(Saved entries)
####
/-- A predicate is written with latency 1, and no scalar register with it. -/
theorem Arch.putP_spec (a : Arch) {i : Nat} (v : Bool) (t : Nat) (hpos : 0 < i) (hi : i < 8) :
    (∀ j, vGet (a.putP i v t).regs.p j false = if j = i then v else vGet a.regs.p j false)
      ∧ nmGet (a.putP i v t).regs.ready (pId i) = some (t + 1, t + 1) ∧ (a.putP i v t).regs.s = a.regs.s := by
  refine ⟨fun j => ?_, ?_, Regs.s_busy ..⟩
  · rw [Arch.putP, Regs.p_busy, vGet_vSet]
    simp only [hi, and_true]
  · exact Regs.ready_busy _ _ _ (by unfold pId; omega) (by unfold pId; omega)

end Sys2Proof.Machine
end

section
/-! O6: guards and reserved opcodes (R90 to R92, R107, R108). -/

namespace Sys2Proof.Machine

theorem exec_reservedMajor (c : CoreId) (s : State) :
    exec (.reservedOpcode ⟨c, none⟩) s = s.onDev fun d => d.reservedOpcode c none := rfl

theorem exec_reservedAop (c : CoreId) (g : Common) (s : State) : exec (.reservedOpcode ⟨c, some g⟩) s
    = s.onDev fun d => d.present c g ⟨0, false, []⟩ ⟨noWait, fun _ _ => some cReservedNonzero, fun d _ => d⟩ := rfl

/-- A word with a reserved major opcode is refused in the cycle in which it is presented. -/
theorem Dev.reservedOpcode_major {d : Dev} {c : CoreId} (hrun : (d.arch c).stat.run = .running)
    (hrouter : (d.arch c).routerBehind = false) (hcode : (d.core c).inCode (d.arch c).stat.gear (d.arch c).stat.pc = true) :
    d.reservedOpcode c none = d.refuse c ⟨false, 0, 0⟩ 0 (d.arch c).stat.now cReservedNonzero := by
  unfold Dev.reservedOpcode
  simp [hrun, hrouter, hcode]

/-- Settles O6: the branches of presenting an instruction that come before its own wait, and the two kinds of reserved words. -/
theorem guardRules : Obligations.GuardRules := by
  refine ⟨fun d c g n b w hrun hrouter hcode hres hun hw hg => Dev.present_guardFalse hrun hrouter hcode hres hun hw hg,
    fun d c g n b hrun hrouter hcode => ⟨Dev.present_guardReserved hrun hrouter hcode,
      Dev.present_guarded hrun hrouter hcode⟩, fun s c hs => ⟨fun hrun hrouter hcode => ?_, fun g w h => ?_⟩⟩
  · exact gives_of_onDev hs (exec_reservedMajor c s) (Dev.reservedOpcode_major (d := s.dev.cleared) hrun hrouter hcode)
  · exact gives_refused hs (exec_reservedAop c g s) h rfl rfl

end Sys2Proof.Machine
end

section
/-! O8: NOP and PLOG (R49, R101, R104). -/

namespace Sys2Proof.Machine

theorem exec_nop (c : CoreId) (g : Common) (s : State) : exec (.nop c g) s = execNop c g s := rfl

theorem exec_plog (c : CoreId) (g : Common) (pD srcA srcB op : Nat) (inv : Bool) (s : State) :
    exec (.plog c g pD srcA srcB op inv) s = execPlog c g pD srcA srcB op inv s := rfl

/-! ### The bits of the predicate file (R49) -/

theorem Arch.predBit_zero (a : Arch) (t : Nat) : a.predBit 0 t = true := rfl

theorem Arch.predBit_predicate (a : Arch) {i : Nat} (t : Nat) (hpos : 0 < i) (hi : i < 8) :
    a.predBit i t = vGet a.regs.p i false := by
  rw [Arch.predBit, if_neg (Nat.ne_of_gt hpos), if_pos hi]

theorem Arch.predBit_scoreboard (a : Arch) {i : Nat} (t : Nat) (h8 : 8 ≤ i) (hi : i < 24) :
    a.predBit i t = a.board.reads (i - 8) t := by
  rw [Arch.predBit, if_neg (by omega), if_neg (by omega), if_pos hi]

theorem Arch.predBit_status (a : Arch) {i : Nat} (t : Nat) (h24 : 24 ≤ i) (hi : i < 28) :
    a.predBit i t = vGet a.stat.sp (i - 24) false := by
  rw [Arch.predBit, if_neg (by omega), if_neg (by omega), if_neg (by omega), if_pos hi]

/-- PLOG with sources and an operation that are not reserved, and a destination other than p0, has its effect. -/
theorem plog_gives {s : State} {c : CoreId} {g : Common} {w : At} {pD srcA srcB op : Nat} {inv : Bool} (hs : clocked s)
    (hpos : 0 < pD) (hA : srcA < 28) (hB : srcB < 28) (hop : op < 5)
    (h : s.dev.issues c g false (pId pD :: ([srcA, srcB].filter fun i => decide (i < 8)).map pId) w) :
    gives (.plog c g pD srcA srcB op inv) s ((s.dev.cleared.issued c w).updArch c fun a =>
      a.putP pD (xor inv (plogOp op (a.predBit srcA w.cyc) (a.predBit srcB w.cyc))) w.cyc) := by
  refine gives_pure hs (exec_plog ..) h ?_ rfl
  simp [firstFail, Nat.not_le.2 hA, Nat.not_le.2 hB, Nat.not_le.2 hop, Nat.ne_of_gt hpos]

/-- Settles O8: both instructions issue and have their effect; the operations and the bits are those of the definitions. -/
theorem nopAndPlog : Obligations.NopAndPlog := by
  intro s c g w hs
  refine ⟨fun h => gives_present hs (exec_nop ..) h rfl rfl rfl,
    fun pD srcA srcB op inv hpos hA hB hop h => plog_gives hs hpos hA hB hop h,
    fun x y => ⟨rfl, rfl, rfl, rfl, rfl⟩, fun a i t => ⟨?_, a.predBit_predicate t, a.predBit_scoreboard t, a.predBit_status t⟩⟩
  rintro rfl
  exact a.predBit_zero t

end Sys2Proof.Machine
end

section
/-! What the words of the scalar instructions decode to (R88, R89, R102, R103, R105). -/

namespace Sys2Proof

/-- A word whose guard and scoreboard fields are 0 has the common fields of an unguarded instruction. -/
theorem commonOf_eq_clear {w : Nat} (h : field w 57 49 = 0) : commonOf w = ⟨false, 0, 0⟩ := by
  simp only [field] at h
  have hneg : field w 57 57 = 0 := by unfold field; omega
  have hidx : field w 56 52 = 0 := by unfold field; omega
  have hsb : field w 51 49 = 0 := by unfold field; omega
  rw [commonOf, hneg, hidx, hsb]
  rfl

section
variable (c : CoreId) (late : Nat) {w : Nat}

theorem decodeWord_alu (h : field w 63 58 = 0x02) : decodeWord c late w
    = some (.alu c (commonOf w) (field w 48 44) (field w 43 39) (field w 38 34) (field w 33 29)) := by
  rw [decodeWord, h]; rfl

theorem decodeWord_alui (h : field w 63 58 = 0x03) : decodeWord c late w
    = some (.alui c (commonOf w) (field w 48 44) (field w 43 39) (field w 38 34) (BitVec.ofNat 32 (field w 31 0))) := by
  rw [decodeWord, h]; rfl

theorem decodeWord_cmp (h : field w 63 58 = 0x04) : decodeWord c late w
    = some (.cmp c (commonOf w) (field w 48 46) (field w 45 41) (field w 40 36) (field w 35 33)) := by
  rw [decodeWord, h]; rfl

theorem decodeWord_cmpi (h : field w 63 58 = 0x05) : decodeWord c late w
    = some (.cmpi c (commonOf w) (field w 48 46) (field w 45 41) (field w 35 33) (BitVec.ofNat 32 (field w 31 0))) := by
  rw [decodeWord, h]; rfl

theorem decodeWord_br (h : field w 63 58 = 0x08) : decodeWord c late w
    = some (.br c (commonOf w) (field w 48 44) (field w 11 0)) := by
  rw [decodeWord, h]; rfl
####
About this exercise
Tally the lines of the entries that carry the word "hneg" and say only that number.

Response
2